Records managers working in organisations that use Office 365 to manage records should familiarize themselves with the way these new retention policies work.

Note: The details in this post are based on the Australian recordkeeping context, which may be different from your specific location.

SharePoint out of the box (OOTB) retention and disposal options

Until recently, the only available OOTB options to apply retention and disposal actions to SharePoint were to:

  • Apply an information management policy to an entire site via the Site Collection Settings. This option is suitable for short-lived sites such as project or closed, archived sites, but less suitable for long-lived team sites which might have a range of different content.
  • Create a retention policy using the information management policy settings in Content Types. This option applies the policy to individual records. Content Types also include the ability to ‘transfer’ (actually copy) records after a defined period to another location, such as a Records Center.
  • Use a folder-based information management policy. This option requires the default Content Type-based policy on a document library to be changed via Library Settings – Information Management Policy Settings, to Library and Folders.

Another option was to adopt a form of ‘retention in place’ and regard each library as a logical aggregation of records, the equivalent of a ‘file’, and manage retention and disposal manually or using PowerShell scripts to identify libraries for potential disposal based on the last modified date of the records. Some vendors have developed a similar model to manage retention policies on libraries using a central ‘console’.

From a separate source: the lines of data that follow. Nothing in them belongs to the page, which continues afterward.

@[simp] theorem driving_store : (s.driving d).store = s.store := rfl
@[simp] theorem driving_seq : (s.driving d).seq = s.seq := rfl
@[simp] theorem driving_lookup : (s.driving d).lookup = s.lookup := rfl
@[simp] theorem driving_inserting : (s.driving d).inserting = s.inserting := rfl
@[simp] theorem driving_flightKey : (s.driving d).flightKey = s.flightKey := rfl
@[simp] theorem driving_cfgValid : (s.driving d).cfgValid = s.cfgValid := rfl

/-- The read data goes into both branches of a transition. -/
theorem driving_ite (c : Prop) [Decidable c] (t r : State) :
    (if c then t else r).driving d = if c then t.driving d else r.driving d :=
  apply_ite (State.driving · d) c t r

/-! Every row of R191 reads nothing of the read data and leaves it: no condition depends on it, and each branch commutes
with it. -/

theorem takeHash_driving (v : Option Word32) : (s.driving d).takeHash v = (s.takeHash v).driving d := by
  cases v with
  | none => rfl
  | some v =>
    simp only [State.takeHash, driving_ite]
    rfl

theorem askHash_driving (b : Bool) : (s.driving d).askHash b = (s.askHash b).driving d := by
  simp only [State.askHash, driving_ite]
  rfl

theorem fsmHash_driving (h : HashInput) : fsmHash h (s.driving d) = (fsmHash h s).driving d := by
  simp only [fsmHash, takeHash_driving, askHash_driving, driving_ite]
  rfl

theorem fsmClear_driving : fsmClear (s.driving d) = (fsmClear s).driving d := rfl

theorem fsmLight_driving : fsmLight (s.driving d) = (fsmLight s).driving d := by
  simp only [fsmLight, driving_ite]
  rfl

theorem fsmMid8_driving : fsmMid8 (s.driving d) = (fsmMid8 s).driving d := by
  simp only [fsmMid8, driving_ite]
  rfl

theorem fsmKvInsert_driving : fsmKvInsert (s.driving d) = (fsmKvInsert s).driving d := by
  simp only [fsmKvInsert, driving_lookup, driving_store, driving_flightKey]
  cases s.store.findSlot s.lookup s.flightKey with
  | none => rfl
  | some f =>
    simp only [driving_ite]
    rfl

theorem fsmKvQuery_driving : fsmKvQuery (s.driving d) = (fsmKvQuery s).driving d := by
  simp only [fsmKvQuery, driving_lookup, driving_store, driving_flightKey]
  cases s.store.matchScan s.lookup s.flightKey with
  | none => rfl
  | some f =>
    simp only [driving_ite]
    rfl

theorem fsmMid16Insert_driving : fsmMid16Insert (s.driving d) = (fsmMid16Insert s).driving d := by
  simp only [fsmMid16Insert, driving_ite]
  rfl

theorem fsmMid16Query_driving : fsmMid16Query (s.driving d) = (fsmMid16Query s).driving d := by
  simp only [fsmMid16Query, driving_ite]
  rfl

theorem fsmHeavy_driving : fsmHeavy (s.driving d) = (fsmHeavy s).driving d := by
  simp only [fsmHeavy, driving_seq, driving_ite]
  cases s.seq.hvNext <;> rfl

theorem fsmEvict_driving : fsmEvict (s.driving d) = (fsmEvict s).driving d := by
  simp only [fsmEvict, driving_lookup, driving_store]
  cases s.store.kvMin s.lookup with
  | none => rfl
  | some k =>
    simp only [driving_ite]
    rfl

end driving

/-- A transition from another read data goes to the same state, with that read data (R56). -/
theorem advance_driving {h : HashInput} {s t : State} (d : Option Word32) (ht : advance h s = .next t) :
    advance h (s.driving d) = .next (t.driving d) := by
  cases hf : s.seq.fsm with
  | uncfg | idle | resp | clear =>
    simp only [advance, hf] at ht
    injection ht with ht
    subst ht
    simp only [advance, driving_seq, hf, fsmClear_driving]
  | hash | light | mid8 | kv | mid16 | heavy | evict =>
    simp only [advance, hf] at ht
    split at ht
    · rename_i valid
      injection ht with ht
      subst ht
      simp only [advance, driving_seq, hf, driving_cfgValid, valid, if_true, driving_inserting, fsmHash_driving,
        fsmLight_driving, fsmMid8_driving, fsmKvInsert_driving, fsmKvQuery_driving, fsmMid16Insert_driving,
        fsmMid16Query_driving, fsmHeavy_driving, fsmEvict_driving, driving_ite]
    · cases ht

/-- Settles O54: the locked block lets the access do no more than drive its read data, which no transition reads. -/
theorem csrAccessDoesNotDisturbTheCommand : Obligations.CsrAccessDoesNotDisturbTheCommand := by
  unfold Obligations.CsrAccessDoesNotDisturbTheCommand
  intro s t h a locked ht
  refine ⟨t.driving (csrPort a s).port.csrRdata, ?_, rfl⟩
  rw [csrPort_of_locked a locked]
  exact advance_driving _ ht

end Sys2Proof.Machine
end

section
/-! SUPPORT. The statements about decoding and encoding (30_encoding.md): each outcome of `decode` as an equivalence
(R76, R77, R78), and from them that the encoder and the decoder are inverse to each other (R71 to R75). -/

namespace Sys2Proof

/-! ## The outcomes of decode, each said once (R77) -/

theorem EncodingRow.fits_iff (r : EncodingRow) (w : Word64) : r.fits w = true ↔ w &&& r.mask = r.pattern := beq_iff_eq

theorem decode_of_opcInsert {w : Word64} (p : List Byte) (opc : opcOf w = opcInsert) :
    decode w p =
      if rowInsert.fits w then .command (.insert (klenOf w) p (countOf w)) else .reservedField := by
  rw [decode, if_pos opc]

theorem decode_of_opcQuery {w : Word64} (p : List Byte) (opc : opcOf w = opcQuery) :
    decode w p = if rowQuery.fits w then .command (.query (klenOf w) p) else .reservedField := by
  rw [decode, if_neg (by rw [opc]; decide), if_pos opc]

theorem decode_of_opcConfigure {w : Word64} (p : List Byte) (opc : opcOf w = opcConfigure) :
    decode w p = if rowConfigure.fits w then .command .configure else .reservedField := by
  rw [decode, if_neg (by rw [opc]; decide), if_neg (by rw [opc]; decide), if_pos opc]

theorem decode_of_no_opc {w : Word64} (p : List Byte) (hi : opcOf w ≠ opcInsert) (hq : opcOf w ≠ opcQuery)
    (hc : opcOf w ≠ opcConfigure) : decode w p = .illegalOpcode := by
  rw [decode, if_neg hi, if_neg hq, if_neg hc]

/-- The operands of a command are what R76 reads off the word and the payload. -/
def Instr.OperandsAre (w : Word64) (p : List Byte) : Instr → Prop
  | .insert klen q count => klen = klenOf w ∧ q = p ∧ count = countOf w
  | .query klen q => klen = klenOf w ∧ q = p
  | .configure => True

/-- A word decodes to a command exactly when it has the fixed bits of the command's row, and then with the operands of
R76: a row's fixed bits hold its opcode, so the first test of R77 passes with the second. -/
theorem decode_eq_command_iff {w : Word64} {p : List Byte} {i : Instr} :
    decode w p = .command i ↔ i.row.fits w = true ∧ i.OperandsAre w p := by
  constructor
  · intro h
    unfold decode at h
    repeat' split at h
    all_goals cases h
    · exact ⟨‹_›, rfl, rfl, rfl⟩
    · exact ⟨‹_›, rfl, rfl⟩
    · exact ⟨‹_›, trivial⟩
  · rintro ⟨fits, operands⟩
    cases i with
    | insert klen q count =>
      obtain ⟨rfl, rfl, rfl⟩ := operands
      rw [decode_of_opcInsert q ((rowInsert_fits_iff w).mp fits).1]
      exact if_pos fits
    | query klen q =>
      obtain ⟨rfl, rfl⟩ := operands
      rw [decode_of_opcQuery q ((rowQuery_fits_iff w).mp fits).1]
      exact if_pos fits
    | configure =>
      obtain rfl := (rowConfigure_fits_iff w).mp fits
      rw [decode_of_opcConfigure p (by decide)]
      exact if_pos fits
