-- ==== Sys2Proof/Machine/Input.lean ====
section
/-!
DEFINITION. The meanings of 45_keypad_and_timers.md: SKIP_KP, SKIP_KNP, LD_DT, LD_K, ST_DT, ST_ST.
-/

namespace Sys2Proof.Machine

/-- SKIP_KP (R160). -/
def execSkipKp (x : RegIx) (s : State) : Result :=
  s.orRaise (s.keyOperand x) fun k => .next (s.skipIf (s.keyPressed k))

/-- SKIP_KNP (R161). -/
def execSkipKnp (x : RegIx) (s : State) : Result :=
  s.orRaise (s.keyOperand x) fun k => .next (s.skipIf (!s.keyPressed k))

/-- LD_DT (R162). -/
def execLdDt (x : RegIx) (s : State) : Result := s.load x s.dt

/-- LD_K (R163): held while no key ends the wait; else V[X] receives the number of a key that does, a free choice among
them when there are several (log 8, log 9, log 35). -/
def execLdK (x : RegIx) (s : State) : Result :=
  match s.keysReported with
  | [] => .next s.holdWait
  | [k] => s.endWait.load x (BitVec.ofNat 8 k)
  | k :: others =>
    { s.endWait with draws := s.draws + 1 }.load x
      (BitVec.ofNat 8 ((k :: others).getD (Config.freeChoice s.draws % (k :: others).length) k))

/-- ST_DT (R164). -/
def execStDt (x : RegIx) (s : State) : Result := .next { s with dt := s.reg x }.advance

/-- ST_ST (R165). -/
def execStSt (x : RegIx) (s : State) : Result := .next { s with st := s.reg x }.advance

end Sys2Proof.Machine
end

Applying retention and disposal actions to individual records

Both the Content Type and folder-based options noted above apply the retention policy to individual records in the library, not the library (aggregation/container) as a whole.

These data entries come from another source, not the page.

-- ==== Sys2Proof/Machine/Spelling.lean ====
section
/-!
DEFINITION. The assembler line of each instruction (30_encoding.md R78 to R80), as data: an operation name and its
operands. How a number is written, labels, directives and the assembler itself are out of scope (00_scope.md R4 (c)).
-/

namespace Sys2Proof

/-- An operand of an assembler line (R78). -/
inductive AsmOperand where
  /-- `<NN>`, or `<N>` of DRAW: a bare number -/
  | number (n : Nat)
  /-- `<Addr>` -/
  | addr (nnn : BitVec 12)
  /-- `<Addr>(V0)`, of JMP_V0 alone -/
  | addrV0 (nnn : BitVec 12)
  /-- `V` and the register's index -/
  | reg (r : RegIx)
  /-- `I`, the index register -/
  | index
  /-- `DT` -/
  | delayTimer
  /-- `ST` -/
  | soundTimer
  deriving DecidableEq, Repr

/-- One assembler line (R78): the operation name, then the operands in the order they are written. -/
structure AsmLine where
  opname : String
  operands : List AsmOperand
  deriving DecidableEq, Repr

/-- The line of each instruction, as the spec reads R79's table: source first, destination last, but for DRAW. -/
def Instr.asmLine : Instr → AsmLine
  | .sys nnn => ⟨"sys", [.addr nnn]⟩
  | .cls => ⟨"cls", []⟩
  | .ret => ⟨"ret", []⟩
  | .jmp nnn => ⟨"jmp", [.addr nnn]⟩
  | .call nnn => ⟨"call", [.addr nnn]⟩
  | .skipEImm x nn => ⟨"skpe", [.number nn.toNat, .reg x]⟩
  | .skipNeImm x nn => ⟨"skpne", [.number nn.toNat, .reg x]⟩
  | .skipEReg x y => ⟨"skpe", [.reg y, .reg x]⟩
  | .ldImm x nn => ⟨"mov", [.number nn.toNat, .reg x]⟩
  | .addImm x nn => ⟨"add", [.number nn.toNat, .reg x]⟩
  | .ldReg x y => ⟨"mov", [.reg y, .reg x]⟩
  | .or x y => ⟨"or", [.reg y, .reg x]⟩
  | .and x y => ⟨"and", [.reg y, .reg x]⟩
  | .xor x y => ⟨"xor", [.reg y, .reg x]⟩
  | .addReg x y => ⟨"add", [.reg y, .reg x]⟩
  | .sub x y => ⟨"sub", [.reg y, .reg x]⟩
  | .shr x y => ⟨"shr", [.reg y, .reg x]⟩
  | .subn x y => ⟨"subn", [.reg y, .reg x]⟩
  | .shl x y => ⟨"shl", [.reg y, .reg x]⟩
  | .skipNeReg x y => ⟨"skipne", [.reg y, .reg x]⟩
  | .stI nnn => ⟨"mov", [.addr nnn, .index]⟩
  | .jmpV0 nnn => ⟨"jmp", [.addrV0 nnn]⟩
  | .rand x nn => ⟨"rand", [.number nn.toNat, .reg x]⟩
  | .draw x y n => ⟨"draw", [.reg x, .reg y, .number n.toNat]⟩
  | .skipKp x => ⟨"skpp", [.reg x]⟩
  | .skipKnp x => ⟨"skpnp", [.reg x]⟩
  | .ldDt x => ⟨"mov", [.delayTimer, .reg x]⟩
  | .ldK x => ⟨"waitk", [.reg x]⟩
  | .stDt x => ⟨"mov", [.reg x, .delayTimer]⟩
  | .stSt x => ⟨"mov", [.reg x, .soundTimer]⟩
  | .addI x => ⟨"add", [.reg x, .index]⟩
  | .ldF x => ⟨"ldhs", [.reg x]⟩
  | .ldB x => ⟨"ldbcd", [.reg x]⟩
  | .stRegs x => ⟨"movm", [.reg x, .index]⟩
  | .ldRegs x => ⟨"movm", [.index, .reg x]⟩

end Sys2Proof
end

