/-- Memory after an instruction: the same list, or bytes stored inside it (R51, R55). The frame of `exec` says that the
bytes are the same; the canonical form is about the list. -/
theorem exec_mem {i : Instr} {s t : State} (h : exec i s = .next t) :
    t.mem = s.mem ∨ ∃ a bytes, (bytes.length = 0 ∨ a + bytes.length ≤ s.config.memSize) ∧
      t.mem = s.mem.writeBytes a bytes := by
  cases i with
  | ldB x | stRegs x =>
    rcases State.orRaise_next h with ⟨u, hu, hk⟩ | ⟨f, -, rfl⟩
    · rcases s.storeBytes_eq _ _ with ⟨hin, e⟩ | ⟨-, -, e⟩ <;> rw [e] at hu <;> cases hu
      cases hk
      exact .inr ⟨_, _, hin, rfl⟩
    · exact .inl rfl
  | ret => exact .inl (execRet_next h).1
  | call nnn => exact .inl (execCall_next h).1
  | draw | skipKp | skipKnp | ldF | ldRegs =>
    rcases State.orRaise_next h with ⟨a, -, hk⟩ | ⟨f, -, rfl⟩
    · cases hk
      exact .inl rfl
    · exact .inl rfl
  | addReg | sub | shr | subn | shl =>
    cases h
    exact .inl (State.writeFlagged_mem ..)
  | ldK x => exact .inl (execLdK_mem h)
  | _ =>
    cases h
    exact .inl rfl

/-- An instruction keeps memory canonical and its addresses existing (R50, R51). -/
theorem exec_keeps_mem {i : Instr} {s t : State} (hwf : s.mem.wf) (hwithin : s.mem.within s.config.memSize)
    (h : exec i s = .next t) : t.mem.wf ∧ t.mem.within s.config.memSize := by
  rcases exec_mem h with hm | ⟨a, bytes, hin, hm⟩ <;> rw [hm]
  · exact ⟨hwf, hwithin⟩
  · exact ⟨Memory.wf_writeBytes hwf a bytes, Memory.within_writeBytes hwithin hin⟩

/-- An address operand fits either width (R73). -/
theorem State.immAddr_lt_addrMod (s : State) (nnn : BitVec 12) : (immAddr nnn).toNat < s.addrMod := by
  have := s.addrMod_bounds
  rw [immAddr_toNat]
  omega

/-- An instruction keeps I within its width (R24). -/
theorem exec_keeps_i {i : Instr} {s t : State} (hi : s.i.toNat < s.addrMod) (h : exec i s = .next t) :
    t.i.toNat < s.addrMod := by
  by_cases hsame : t.i = s.i
  · rwa [hsame]
  rcases i_mem_writesPiece (mem_writesPiece_of_not_same (p := .i) h hsame) with
    ⟨nnn, rfl⟩ | ⟨x, rfl | rfl | rfl | rfl⟩
  · cases h
    exact s.immAddr_lt_addrMod nnn
  · cases h
    exact s.toAddr_lt _
  all_goals
    rcases State.orRaise_next h with ⟨u, -, hk⟩ | ⟨f, -, rfl⟩
    · cases hk
      exact s.toAddr_lt _
    · exact hi

/-- Drawing a sprite keeps the screen's shape (R29, R151). -/
theorem Canvas.shaped_plotSprite {cv : Canvas} (h : cv.shaped) (row col : Nat) (sprite : List Byte) :
    (cv.plotSprite row col sprite).screen.shaped cv.height cv.width := by
  obtain ⟨hheight, hwidth, hshaped, -⟩ := Canvas.plotSprite_spec h row col sprite
  rwa [Canvas.shaped, hheight, hwidth] at hshaped

/-- An instruction keeps the screen's shape (R29). -/
theorem exec_keeps_shape {i : Instr} {s t : State} (hs : s.shaped) (h : exec i s = .next t) :
    t.screen.shaped s.config.screenH s.config.screenW := by
  by_cases hsame : t.screen = s.screen
  · rwa [hsame]
  rcases screen_mem_writesPiece (mem_writesPiece_of_not_same (p := .screen) h hsame) with rfl | ⟨x, y, n, rfl⟩
  · cases h
    exact Screen.shaped_blank _ _
  · rcases State.orRaise_next h with ⟨sprite, -, hk⟩ | ⟨f, -, rfl⟩
    · cases hk
      exact Canvas.shaped_plotSprite (cv := ⟨s.config.screenH, s.config.screenW, s.screen, false⟩) hs _ _ sprite
    · exact hs

/-! ## Where pc and the return addresses can lie (R23, R25, R103) -/

/-- `a` is at most what an advance or BNNN can make pc, and fits the width of an address register (R23). -/
abbrev State.PcBound (s : State) (a : Nat) : Prop := a ≤ max (s.config.memSize + 2) 0x10FE ∧ a < s.addrMod

/-- `a` can be the address after a CALL that was fetched (R25, R103). -/
abbrev State.ReturnAddr (s : State) (a : Addr) : Prop :=
  a.toNat ≤ s.config.memSize ∧ a.toNat < s.addrMod ∧ (s.config.memSize < s.addrMod → 2 ≤ a.toNat)

/-- An address operand is a possible pc (R102, R103). -/
theorem State.pcBound_immAddr (s : State) (nnn : BitVec 12) : s.PcBound (immAddr nnn).toNat :=
  ⟨by rw [immAddr_toNat]; omega, s.immAddr_lt_addrMod nnn⟩

/-- What a write of pc keeps of a sum within the bound is a possible pc (R8). -/
theorem State.pcBound_mod (s : State) {n : Nat} (h : n ≤ max (s.config.memSize + 2) 0x10FE) :
    s.PcBound (n % s.addrMod) :=
  ⟨(Nat.mod_le _ _).trans h, Nat.mod_lt _ (by have := s.addrMod_bounds; omega)⟩

/-- An advance or a skip of a fetched instruction leaves a possible pc (R23, R114). -/
theorem PcPlus.pcBound {s t : State} {n : Nat} (h : PcPlus s t n) (hf : s.canFetch) (hn : n ≤ 4) :
    s.PcBound t.pc.toNat := by
  obtain ⟨hpc, -⟩ := hf
  rw [h]
  exact s.pcBound_mod (by omega)

/-- The sum of BNNN is a possible pc: 0xFFF + 0xFF at most (R104). -/
theorem execJmpV0_pcBound (nnn : BitVec 12) {s t : State} (h : execJmpV0 nnn s = .next t) : s.PcBound t.pc.toNat := by
  cases h
  have hnnn := nnn.isLt
  have hv0 := (s.reg 0x0).isLt
  rw [State.toAddr_toNat]
  exact s.pcBound_mod (by omega)

/-- A return address is a possible pc (R101). -/
theorem State.ReturnAddr.pcBound {s : State} {a : Addr} (h : s.ReturnAddr a) : s.PcBound a.toNat := by
  obtain ⟨hle, hfits, -⟩ := h
  exact ⟨by omega, hfits⟩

That is, disposal was based on a time period after which each individual record was created, modified, or declared a record. The logic behind this model appears to be that a document library may store multiple record types each with different retention requirements. This may not be true for all document libraries, but it usually is for many.

Applying automated disposal actions on individual records (rather than an aggregation of records) is probably counter-intuitive for most records managers. The main concerns, from a recordkeeping (and possibly also archival) point of view are the absence of (a) a documented review and approval process before the records are destroyed, and (b) a metadata record of what was destroyed. That is, the records simple disappear from the document library, removing records that may would be relevant to the context of the original aggregation. This, of course, assumes that all records relating to the subject were stored in a single aggregation which, as noted above, may not always be the case.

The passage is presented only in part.